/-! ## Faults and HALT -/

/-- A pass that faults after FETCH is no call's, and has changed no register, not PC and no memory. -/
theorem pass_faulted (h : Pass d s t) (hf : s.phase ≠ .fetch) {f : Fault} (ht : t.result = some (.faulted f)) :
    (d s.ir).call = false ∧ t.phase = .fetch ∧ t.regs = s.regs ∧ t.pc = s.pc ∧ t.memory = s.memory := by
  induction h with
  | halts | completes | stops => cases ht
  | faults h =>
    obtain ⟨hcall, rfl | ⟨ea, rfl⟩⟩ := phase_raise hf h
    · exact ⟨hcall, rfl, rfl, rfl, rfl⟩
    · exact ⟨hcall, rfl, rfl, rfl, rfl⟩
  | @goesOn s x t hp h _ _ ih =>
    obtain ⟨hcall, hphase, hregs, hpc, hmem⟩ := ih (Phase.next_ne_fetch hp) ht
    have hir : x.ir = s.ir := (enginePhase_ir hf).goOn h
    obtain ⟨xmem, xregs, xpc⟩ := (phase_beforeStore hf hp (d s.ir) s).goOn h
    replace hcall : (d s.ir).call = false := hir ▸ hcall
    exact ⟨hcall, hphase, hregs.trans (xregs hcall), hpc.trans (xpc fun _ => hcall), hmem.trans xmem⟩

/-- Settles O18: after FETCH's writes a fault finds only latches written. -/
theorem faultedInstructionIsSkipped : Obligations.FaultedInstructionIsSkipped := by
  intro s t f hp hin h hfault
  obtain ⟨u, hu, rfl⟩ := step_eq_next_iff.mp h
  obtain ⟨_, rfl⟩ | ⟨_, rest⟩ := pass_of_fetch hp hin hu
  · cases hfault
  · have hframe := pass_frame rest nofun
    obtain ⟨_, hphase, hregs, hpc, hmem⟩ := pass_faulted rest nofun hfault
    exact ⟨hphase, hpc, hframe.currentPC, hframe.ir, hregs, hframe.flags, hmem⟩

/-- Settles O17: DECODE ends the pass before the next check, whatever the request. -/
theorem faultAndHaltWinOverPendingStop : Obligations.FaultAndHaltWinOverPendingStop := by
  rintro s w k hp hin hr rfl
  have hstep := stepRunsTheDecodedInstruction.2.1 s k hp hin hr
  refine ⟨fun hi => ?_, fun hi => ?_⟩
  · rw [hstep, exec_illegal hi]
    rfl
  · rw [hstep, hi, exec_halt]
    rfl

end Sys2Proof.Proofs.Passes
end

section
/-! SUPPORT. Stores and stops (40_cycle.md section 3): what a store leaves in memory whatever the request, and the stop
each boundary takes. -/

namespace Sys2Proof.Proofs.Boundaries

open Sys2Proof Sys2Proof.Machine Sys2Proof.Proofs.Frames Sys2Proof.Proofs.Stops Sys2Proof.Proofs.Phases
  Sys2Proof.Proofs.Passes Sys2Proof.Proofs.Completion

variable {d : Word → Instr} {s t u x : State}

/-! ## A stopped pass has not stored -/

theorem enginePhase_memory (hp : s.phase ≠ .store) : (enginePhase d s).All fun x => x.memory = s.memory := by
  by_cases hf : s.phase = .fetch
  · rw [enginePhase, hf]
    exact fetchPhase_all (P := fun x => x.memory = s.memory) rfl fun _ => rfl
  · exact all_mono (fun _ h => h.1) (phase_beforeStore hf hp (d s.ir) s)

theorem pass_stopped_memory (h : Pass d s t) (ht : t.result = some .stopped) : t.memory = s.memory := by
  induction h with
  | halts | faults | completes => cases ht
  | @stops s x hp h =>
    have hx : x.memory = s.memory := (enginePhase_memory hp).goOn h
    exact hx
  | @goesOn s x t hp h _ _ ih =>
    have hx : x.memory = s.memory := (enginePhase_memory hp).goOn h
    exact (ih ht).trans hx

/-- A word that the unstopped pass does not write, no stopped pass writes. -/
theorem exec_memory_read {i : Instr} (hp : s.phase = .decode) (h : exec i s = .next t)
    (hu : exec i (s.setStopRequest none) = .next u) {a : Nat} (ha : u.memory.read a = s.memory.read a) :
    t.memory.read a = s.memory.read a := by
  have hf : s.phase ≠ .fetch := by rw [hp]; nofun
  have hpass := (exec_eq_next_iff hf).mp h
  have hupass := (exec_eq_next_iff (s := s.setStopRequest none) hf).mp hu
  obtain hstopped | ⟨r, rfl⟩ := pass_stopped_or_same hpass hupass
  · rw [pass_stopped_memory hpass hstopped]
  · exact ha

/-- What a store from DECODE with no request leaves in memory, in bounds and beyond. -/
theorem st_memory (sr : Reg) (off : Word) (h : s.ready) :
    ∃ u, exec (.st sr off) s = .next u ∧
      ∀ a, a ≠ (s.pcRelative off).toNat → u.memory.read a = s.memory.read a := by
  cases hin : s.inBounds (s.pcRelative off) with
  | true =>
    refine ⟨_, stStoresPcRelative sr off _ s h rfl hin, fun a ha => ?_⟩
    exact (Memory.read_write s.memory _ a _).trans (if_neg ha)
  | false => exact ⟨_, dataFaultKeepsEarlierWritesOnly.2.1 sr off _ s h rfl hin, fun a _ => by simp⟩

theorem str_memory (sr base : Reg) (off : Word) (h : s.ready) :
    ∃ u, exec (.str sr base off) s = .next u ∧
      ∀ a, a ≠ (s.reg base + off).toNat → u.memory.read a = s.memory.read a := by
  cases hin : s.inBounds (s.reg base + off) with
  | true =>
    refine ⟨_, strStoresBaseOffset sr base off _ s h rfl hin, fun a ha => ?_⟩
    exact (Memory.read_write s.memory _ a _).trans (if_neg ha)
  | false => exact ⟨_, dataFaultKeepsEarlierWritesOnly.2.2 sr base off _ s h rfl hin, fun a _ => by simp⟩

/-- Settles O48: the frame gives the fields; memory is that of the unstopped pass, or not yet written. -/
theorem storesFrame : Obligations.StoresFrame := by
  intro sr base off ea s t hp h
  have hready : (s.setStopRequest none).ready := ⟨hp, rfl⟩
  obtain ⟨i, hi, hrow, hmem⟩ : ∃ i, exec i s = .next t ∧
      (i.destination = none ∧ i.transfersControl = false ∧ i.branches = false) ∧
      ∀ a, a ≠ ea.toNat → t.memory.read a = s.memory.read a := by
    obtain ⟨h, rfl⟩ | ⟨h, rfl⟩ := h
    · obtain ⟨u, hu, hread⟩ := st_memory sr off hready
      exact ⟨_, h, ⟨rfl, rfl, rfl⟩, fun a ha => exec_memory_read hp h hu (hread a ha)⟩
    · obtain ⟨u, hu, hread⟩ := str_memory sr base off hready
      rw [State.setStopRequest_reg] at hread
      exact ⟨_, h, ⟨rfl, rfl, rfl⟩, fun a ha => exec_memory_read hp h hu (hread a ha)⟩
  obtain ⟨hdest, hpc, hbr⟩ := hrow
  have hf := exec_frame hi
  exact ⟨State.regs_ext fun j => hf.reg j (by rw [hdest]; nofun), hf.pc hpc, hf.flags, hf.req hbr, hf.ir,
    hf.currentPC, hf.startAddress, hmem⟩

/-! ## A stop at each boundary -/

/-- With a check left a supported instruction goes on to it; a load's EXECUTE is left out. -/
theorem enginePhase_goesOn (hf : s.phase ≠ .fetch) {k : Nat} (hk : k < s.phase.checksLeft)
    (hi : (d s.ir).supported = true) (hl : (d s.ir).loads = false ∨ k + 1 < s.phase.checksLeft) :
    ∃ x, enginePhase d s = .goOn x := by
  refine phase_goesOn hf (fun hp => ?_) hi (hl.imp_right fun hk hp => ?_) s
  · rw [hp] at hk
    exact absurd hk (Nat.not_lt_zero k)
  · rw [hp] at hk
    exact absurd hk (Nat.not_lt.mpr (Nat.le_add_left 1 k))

**Work task**. The answer must be the full data, repeated word for word.

**Written response**.
/-! ## Faults and HALT -/

/-- A pass that faults after FETCH is no call's, and has changed no register, not PC and no memory. -/
theorem pass_faulted (h : Pass d s t) (hf : s.phase ≠ .fetch) {f : Fault} (ht : t.result = some (.faulted f)) :
    (d s.ir).call = false ∧ t.phase = .fetch ∧ t.regs = s.regs ∧ t.pc = s.pc ∧ t.memory = s.memory := by
  induction h with
  | halts | completes | stops => cases ht
  | faults h =>
    obtain ⟨hcall, rfl | ⟨ea, rfl⟩⟩ := phase_raise hf h
    · exact ⟨hcall, rfl, rfl, rfl, rfl⟩
    · exact ⟨hcall, rfl, rfl, rfl, rfl⟩
  | @goesOn s x t hp h _ _ ih =>
    obtain ⟨hcall, hphase, hregs, hpc, hmem⟩ := ih (Phase.next_ne_fetch hp) ht
    have hir : x.ir = s.ir := (enginePhase_ir hf).goOn h
    obtain ⟨xmem, xregs, xpc⟩ := (phase_beforeStore hf hp (d s.ir) s).goOn h
    replace hcall : (d s.ir).call = false := hir ▸ hcall
    exact ⟨hcall, hphase, hregs.trans (xregs hcall), hpc.trans (xpc fun _ => hcall), hmem.trans xmem⟩

/-- Settles O18: after FETCH's writes a fault finds only latches written. -/
theorem faultedInstructionIsSkipped : Obligations.FaultedInstructionIsSkipped := by
  intro s t f hp hin h hfault
  obtain ⟨u, hu, rfl⟩ := step_eq_next_iff.mp h
  obtain ⟨_, rfl⟩ | ⟨_, rest⟩ := pass_of_fetch hp hin hu
  · cases hfault
  · have hframe := pass_frame rest nofun
    obtain ⟨_, hphase, hregs, hpc, hmem⟩ := pass_faulted rest nofun hfault
    exact ⟨hphase, hpc, hframe.currentPC, hframe.ir, hregs, hframe.flags, hmem⟩

/-- Settles O17: DECODE ends the pass before the next check, whatever the request. -/
theorem faultAndHaltWinOverPendingStop : Obligations.FaultAndHaltWinOverPendingStop := by
  rintro s w k hp hin hr rfl
  have hstep := stepRunsTheDecodedInstruction.2.1 s k hp hin hr
  refine ⟨fun hi => ?_, fun hi => ?_⟩
  · rw [hstep, exec_illegal hi]
    rfl
  · rw [hstep, hi, exec_halt]
    rfl

end Sys2Proof.Proofs.Passes
end

section
/-! SUPPORT. Stores and stops (40_cycle.md section 3): what a store leaves in memory whatever the request, and the stop
each boundary takes. -/

namespace Sys2Proof.Proofs.Boundaries

open Sys2Proof Sys2Proof.Machine Sys2Proof.Proofs.Frames Sys2Proof.Proofs.Stops Sys2Proof.Proofs.Phases
  Sys2Proof.Proofs.Passes Sys2Proof.Proofs.Completion

variable {d : Word → Instr} {s t u x : State}

/-! ## A stopped pass has not stored -/

theorem enginePhase_memory (hp : s.phase ≠ .store) : (enginePhase d s).All fun x => x.memory = s.memory := by
  by_cases hf : s.phase = .fetch
  · rw [enginePhase, hf]
    exact fetchPhase_all (P := fun x => x.memory = s.memory) rfl fun _ => rfl
  · exact all_mono (fun _ h => h.1) (phase_beforeStore hf hp (d s.ir) s)

theorem pass_stopped_memory (h : Pass d s t) (ht : t.result = some .stopped) : t.memory = s.memory := by
  induction h with
  | halts | faults | completes => cases ht
  | @stops s x hp h =>
    have hx : x.memory = s.memory := (enginePhase_memory hp).goOn h
    exact hx
  | @goesOn s x t hp h _ _ ih =>
    have hx : x.memory = s.memory := (enginePhase_memory hp).goOn h
    exact (ih ht).trans hx

/-- A word that the unstopped pass does not write, no stopped pass writes. -/
theorem exec_memory_read {i : Instr} (hp : s.phase = .decode) (h : exec i s = .next t)
    (hu : exec i (s.setStopRequest none) = .next u) {a : Nat} (ha : u.memory.read a = s.memory.read a) :
    t.memory.read a = s.memory.read a := by
  have hf : s.phase ≠ .fetch := by rw [hp]; nofun
  have hpass := (exec_eq_next_iff hf).mp h
  have hupass := (exec_eq_next_iff (s := s.setStopRequest none) hf).mp hu
  obtain hstopped | ⟨r, rfl⟩ := pass_stopped_or_same hpass hupass
  · rw [pass_stopped_memory hpass hstopped]
  · exact ha

/-- What a store from DECODE with no request leaves in memory, in bounds and beyond. -/
theorem st_memory (sr : Reg) (off : Word) (h : s.ready) :
    ∃ u, exec (.st sr off) s = .next u ∧
      ∀ a, a ≠ (s.pcRelative off).toNat → u.memory.read a = s.memory.read a := by
  cases hin : s.inBounds (s.pcRelative off) with
  | true =>
    refine ⟨_, stStoresPcRelative sr off _ s h rfl hin, fun a ha => ?_⟩
    exact (Memory.read_write s.memory _ a _).trans (if_neg ha)
  | false => exact ⟨_, dataFaultKeepsEarlierWritesOnly.2.1 sr off _ s h rfl hin, fun a _ => by simp⟩

theorem str_memory (sr base : Reg) (off : Word) (h : s.ready) :
    ∃ u, exec (.str sr base off) s = .next u ∧
      ∀ a, a ≠ (s.reg base + off).toNat → u.memory.read a = s.memory.read a := by
  cases hin : s.inBounds (s.reg base + off) with
  | true =>
    refine ⟨_, strStoresBaseOffset sr base off _ s h rfl hin, fun a ha => ?_⟩
    exact (Memory.read_write s.memory _ a _).trans (if_neg ha)
  | false => exact ⟨_, dataFaultKeepsEarlierWritesOnly.2.2 sr base off _ s h rfl hin, fun a _ => by simp⟩

/-- Settles O48: the frame gives the fields; memory is that of the unstopped pass, or not yet written. -/
theorem storesFrame : Obligations.StoresFrame := by
  intro sr base off ea s t hp h
  have hready : (s.setStopRequest none).ready := ⟨hp, rfl⟩
  obtain ⟨i, hi, hrow, hmem⟩ : ∃ i, exec i s = .next t ∧
      (i.destination = none ∧ i.transfersControl = false ∧ i.branches = false) ∧
      ∀ a, a ≠ ea.toNat → t.memory.read a = s.memory.read a := by
    obtain ⟨h, rfl⟩ | ⟨h, rfl⟩ := h
    · obtain ⟨u, hu, hread⟩ := st_memory sr off hready
      exact ⟨_, h, ⟨rfl, rfl, rfl⟩, fun a ha => exec_memory_read hp h hu (hread a ha)⟩
    · obtain ⟨u, hu, hread⟩ := str_memory sr base off hready
      rw [State.setStopRequest_reg] at hread
      exact ⟨_, h, ⟨rfl, rfl, rfl⟩, fun a ha => exec_memory_read hp h hu (hread a ha)⟩
  obtain ⟨hdest, hpc, hbr⟩ := hrow
  have hf := exec_frame hi
  exact ⟨State.regs_ext fun j => hf.reg j (by rw [hdest]; nofun), hf.pc hpc, hf.flags, hf.req hbr, hf.ir,
    hf.currentPC, hf.startAddress, hmem⟩

/-! ## A stop at each boundary -/

/-- With a check left a supported instruction goes on to it; a load's EXECUTE is left out. -/
theorem enginePhase_goesOn (hf : s.phase ≠ .fetch) {k : Nat} (hk : k < s.phase.checksLeft)
    (hi : (d s.ir).supported = true) (hl : (d s.ir).loads = false ∨ k + 1 < s.phase.checksLeft) :
    ∃ x, enginePhase d s = .goOn x := by
  refine phase_goesOn hf (fun hp => ?_) hi (hl.imp_right fun hk hp => ?_) s
  · rw [hp] at hk
    exact absurd hk (Nat.not_lt_zero k)
  · rw [hp] at hk
    exact absurd hk (Nat.not_lt.mpr (Nat.le_add_left 1 k))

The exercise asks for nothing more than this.